La lecture agrandit l’âme, et un ami éclairé la console. – Voltaire

Les personnages du conte philosophique de Voltaire utilisent le mot « ingénu » dans le sens de quelqu’un qui « dit toujours naïvement ce qu’il pense« .

Dans ce conte, celui que l’on appelle l’Ingénu est un Huron : un Indien du Canada.

Ce chapitre, dont l’intitulé signifie beaucoup : «  », est l’occasion pour Voltaire de faire l’éloge de la lecture, des connaissances, de la culture, et du sens critique.

Il y est aussi question de la censure, du gouvernement qui s’oppose à ce savoir libre, des ouvrages que l’on brûle.

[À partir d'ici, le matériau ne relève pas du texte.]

-- ==== Sys2Proof/Machine/Fabric.lean ====
section
/-! DEFINITION. The fabric's sending side (09_engine_fabric.md): routes, batches, and the trees of R142 and R149. -/

namespace Sys2Proof.Machine

open Sys2Proof.Bits
open Sys2Proof.Hash

/-! ### Routing (R257, R258) -/

/-- A field of a route entry (Table 9-11). -/
def routeFld (e : BitVec 64) (lo n : Nat) : Nat := field e.toNat lo n

/-- Whether an entry matches a destination: the top LEN bits agree. -/
def routeMatch (e : BitVec 64) (dst : Nat) : Bool :=
  let len := routeFld e 20 5
  decide (routeFld e 0 20 / 2 ^ (20 - len) = dst / 2 ^ (20 - len))

/-- Whether some EGRESS window is enabled. -/
def State.egressEnabled (s : State) : Bool := s.form.windows.any (fun w => w.enable && decide (w.kind = 2))

/-- Whether a port is down (R258); port 3 drops and is never down. -/
def State.portDown (s : State) (port : Nat) : Bool :=
  if port = 2 then !s.egressEnabled
  else if port = 3 then false
  else decide (links s.cfg ≤ port) || decide ((s.link port).st ≠ .up)

/-- The route of a destination: the entry chosen, and how many ROUTE_DUP matches were met, by ascending index. -/
def routeWalk (down : Nat → Bool) (dst : Nat) : List (BitVec 64 × Nat) → Option (BitVec 64) → List Nat → Option (BitVec 64) × List Nat
  | [], best, dups => (best, dups)
  | (e, i) :: es, best, dups =>
    if !bit e.toNat 25 || !routeMatch e dst || down (routeFld e 26 2) then routeWalk down dst es best dups
    else match best with
      | none => routeWalk down dst es (some e) dups
      | some b =>
        if routeFld b 20 5 < routeFld e 20 5 then routeWalk down dst es (some e) dups
        else if routeFld b 20 5 = routeFld e 20 5 then routeWalk down dst es best (dups ++ [i])
        else routeWalk down dst es best dups

/-- A drop for want of a route (class C). -/
def State.noRoute (s : State) (dst : Nat) : State :=
  (s.count 4 2 11 1).error { code := 0x0506, cls := .c, unit := 0x000F, arg0 := dst }

/-! ### Batches (R245) -/

/-- Bytes of a batch with its packets: each packet at the next 64-byte boundary after the previous one. -/
def batchBytes (ps : List Packet) : Nat := ps.foldl (fun b k => roundUp b 64 + 32 + k.payload.length) 64

/-- The lowest-indexed enabled EGRESS window. -/
def State.egressWindow (s : State) : Nat := (s.form.windows.findIdx? (fun w => w.enable && decide (w.kind = 2))).getD 0

/-- Close the open batch of a next hop; it waits to be published in its EGRESS window. -/
def State.closeBatch (s : State) (dst : Nat) : State :=
  s.modFabric (fun f => { f with batches := f.batches.map (fun b => if b.dst = dst ∧ b.closed = false then { b with closed := true } else b) })

/-- Append a packet to the open batch of its next hop; a VL0 or VL1 packet closes it, and one that would not fit opens the next. -/
def State.appendBatch (s : State) (dst : Nat) (k : Packet) : State :=
  let k := stampPacket k 0 [0, 0, 0]
  let openB := s.fabric.batches.find? (fun b => decide (b.dst = dst) && !b.closed)
  let fits := match openB with
    | some b => decide (batchBytes (b.pkts ++ [k]) ≤ 65536)
    | none => false
  let s := if fits then
      s.modFabric (fun f => { f with batches := f.batches.map (fun b =>
        if b.dst = dst ∧ b.closed = false then { b with pkts := b.pkts ++ [k] } else b) })
    else
      (s.closeBatch dst).modFabric (fun f => { f with
        batches := f.batches ++ [{ dst := dst, win := s.egressWindow, since := s.time, pkts := [k] }] })
  if laneOf k.type = 2 then s else s.closeBatch dst

/-- Route a packet that is not for this engine (R258). -/
def State.routePacket (s : State) (k : Packet) : State :=
  let r := routeWalk s.portDown k.dst s.fabric.routes.zipIdx none []
  let s := eachIn r.2 (fun s i => (s.count 4 2 10 1).error { code := 0x0507, cls := .c, unit := 0x000F, arg0 := i }) s
  match r.1 with
  | none => s.noRoute k.dst
  | some e =>
    let port := routeFld e 26 2
    if port = 3 then s.noRoute k.dst
    else if port = 2 then s.appendBatch (if routeFld e 32 20 = 0xFFFFF then k.dst else routeFld e 32 20) k
    else s.enqueue port k

/-- Send a packet that this engine originates: none leaves an unassigned engine (R243) or goes to a fenced EA (R263). -/
def State.send (s : State) (type dst : Nat) (poison : Bool) (payload : List Byte) : State :=
  if !s.fabric.assigned || s.fabric.fences.contains dst then s else s.routePacket (s.packet type dst poison payload)

/-! ### Trees (R142, R149) -/

/-- The reduction group of a tree plan: the members whose EA matches the prefix. -/
def treeGroup (members : List Nat) (pfx pfxLen : Nat) : List Nat :=
  members.filter (fun m => decide (m / 2 ^ (20 - pfxLen) = pfx / 2 ^ (20 - pfxLen)))

/-- The order of a bulk tree: the sorted group, rotated so that the owner comes first. -/
def treeOrder (members : List Nat) (owner : Nat) : List Nat :=
  match members.findIdx? (fun m => decide (m = owner)) with
  | some p => members.drop p ++ members.take p
  | none => members

/-- The parent of an engine in a tree order of fan-in f; none at the root. -/
def treeParent (order : List Nat) (f me : Nat) : Option Nat :=
  match order.findIdx? (fun m => decide (m = me)) with
  | some 0 => none
  | some i => order[(i - 1) / f]?
  | none => none

/-- The children of an engine in a tree order, in ascending child index. -/
def treeChildren (order : List Nat) (f me : Nat) : List Nat :=
  match order.findIdx? (fun m => decide (m = me)) with
  | some i => slice order (f * i + 1) f
  | none => []

/-- The bulk tree of a shard. -/
def State.shardOrder (s : State) (e : ShardEntry) : List Nat :=
  treeOrder (treeGroup s.fabric.members e.pfx e.pfxLen) e.owner

def State.shardParent (s : State) (e : ShardEntry) : Option Nat := treeParent (s.shardOrder e) e.fanin s.ea
def State.shardChildren (s : State) (e : ShardEntry) : List Nat := treeChildren (s.shardOrder e) e.fanin s.ea

/-- The scalar tree (R149): fan-in 16 over the whole membership, rooted at the lowest EA. -/
def State.scalarParent (s : State) : Option Nat := treeParent s.fabric.members 16 s.ea
def State.scalarChildren (s : State) : List Nat := treeChildren s.fabric.members 16 s.ea

end Sys2Proof.Machine
end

La lecture agrandit l’âme, et un ami éclairé la console. Notre captif jouissait de ces deux avantages qu’il n’avait pas soupçonnés auparavant. Je serais tenté, dit−il, de croire aux métamorphoses, car j’ai été changé de brute en homme. Il se forma une bibliothèque choisie d’une partie de son argent dont on lui permettait de disposer. Son ami l’encouragea à mettre par écrit ses réflexions. Voici ce qu’il écrivit sur l’histoire ancienne :

« Je m’imagine que les nations ont été long−temps comme moi, qu’elles ne se sont instruites que fort tard, qu’elles n’ont été occupées pendant des siècles que du moment présent qui coulait, très peu du passé, et jamais de l’avenir. J’ai parcouru cinq ou six cents lieues du Canada, je n’y ai pas trouvé un seul monument ; personne n’y sait rien de ce qu’a fait son bisaïeul. Ne serait−ce pas là l’état naturel de l’homme ? L’espèce de ce continent−ci me paraît supérieure à celle de l’autre. Elle a augmenté son être depuis plusieurs siècles par les arts et par les connaissances. (…)
J’aime les fables des philosophes, je ris de celles des enfants, et je hais celles des imposteurs. »

Il tomba un jour sur une histoire de l’empereur Justinien. On y lisait que des apédeutes de Constantinople avaient donné, en très mauvais grec, un édit contre le plus grand capitaine du siècle, parce que ce héros avait prononcé ces paroles dans la chaleur de la conversation :

« La vérité luit de sa propre lumière, et on n’éclaire pas les esprits avec les flammes des bûchers. »

Les apédeutes assurèrent que cette proposition était hérétique, sentant l’hérésie, et que l’axiome contraire était catholique, universel, et grec :

« On n’éclaire les esprits qu’avec la flamme des bûchers, et la vérité ne saurait luire de sa propre lumière. »

Ces linostoles condamnèrent ainsi plusieurs discours du capitaine, et donnèrent un édit.